= Five Finger Exercise (play) =

1958 play by Peter Shaffer

Five Finger Exercise, produced in 1958, is the first play written by Peter Shaffer. It depicts a dysfunctional English family in which the father's philistinism is in conflict with the aesthetic sensibilities of the son and the aspirations of the snobbish mother. The position is complicated by the feelings of the mother and the son towards the daughter's young German tutor. The play was later adapted for the cinema under the same title and has been adapted for radio.

==Premiere==
The play, directed by John Gielgud, opened at the Arts Theatre, Cambridge on 30 June 1958, before being presented at the Comedy Theatre, London, on 16 July, running there for 607 performances.

===Cast===
- Stanley Harrington – Roland Culver
- Louise Harrington, his wife – Adrianne Allen
- Clive Harrington, their son, aged nineteen – Brian Bedford
- Pamela Harrington, their daughter, aged fourteen – Juliet Mills
- Walter Langer, aged twenty-two, tutor to Pamela – Michael Bryant
Source: The Stage.

==Plot==
The play is set in the Harrington family's weekend cottage in Suffolk. Stanley Harrington is a self-made and extremely prosperous manufacturer of furniture. He is wary of culture and cannot understand his son, who has just become an undergraduate at Cambridge. Both the father and son feel isolated and are unhappy. Clive recoils equally from the boorish attitude of his father and the suffocating excess of maternal love from his mother. Louise Harrington is a social and intellectual snob who dabbles in culture. Pamela is a fairly cheerful and relatively normal schoolgirl.

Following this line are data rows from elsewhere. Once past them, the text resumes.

-- ==== Sys2Proof/Word.lean ====
section
/-! DEFINITION. The word types of the machine (00_scope R11) and nothing else. -/

namespace Sys2Proof

/-- 8 bits (R11). -/
abbrev Byte := BitVec 8
/-- 16 bits (R11); an instruction word, the status register. -/
abbrev Word := BitVec 16
/-- 32 bits (R11); a data or address register, an address, a long-word operand. -/
abbrev Long := BitVec 32
/-- A 3-bit function code, naming an address space (20_memory R70). -/
abbrev FC := BitVec 3

end Sys2Proof
end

Walter, Pamela's tutor, is the catalyst bringing the family's suppressed resentments to the surface, leading to frank exchanges and potential reconciliation. Louise blames Stanley for suppressing her creative aspirations; Stanley pooh-poohs Clive's pursuit of a meaningful life beyond the family business; Pamela believes Clive is over-indulged; Clive feels unappreciated and misunderstood. Walter, who has fled from Nazi-sympathising parents, is grateful for the security and acceptance he has found with the Harringtons. By engaging with each family member, Walter helps them gain a perspective on the issues facing each of them, guiding them towards resolution. He exemplifies the qualities to which Clive aspires: independence, education, self-sufficiency, and artistic inclination, balanced by self-acceptance.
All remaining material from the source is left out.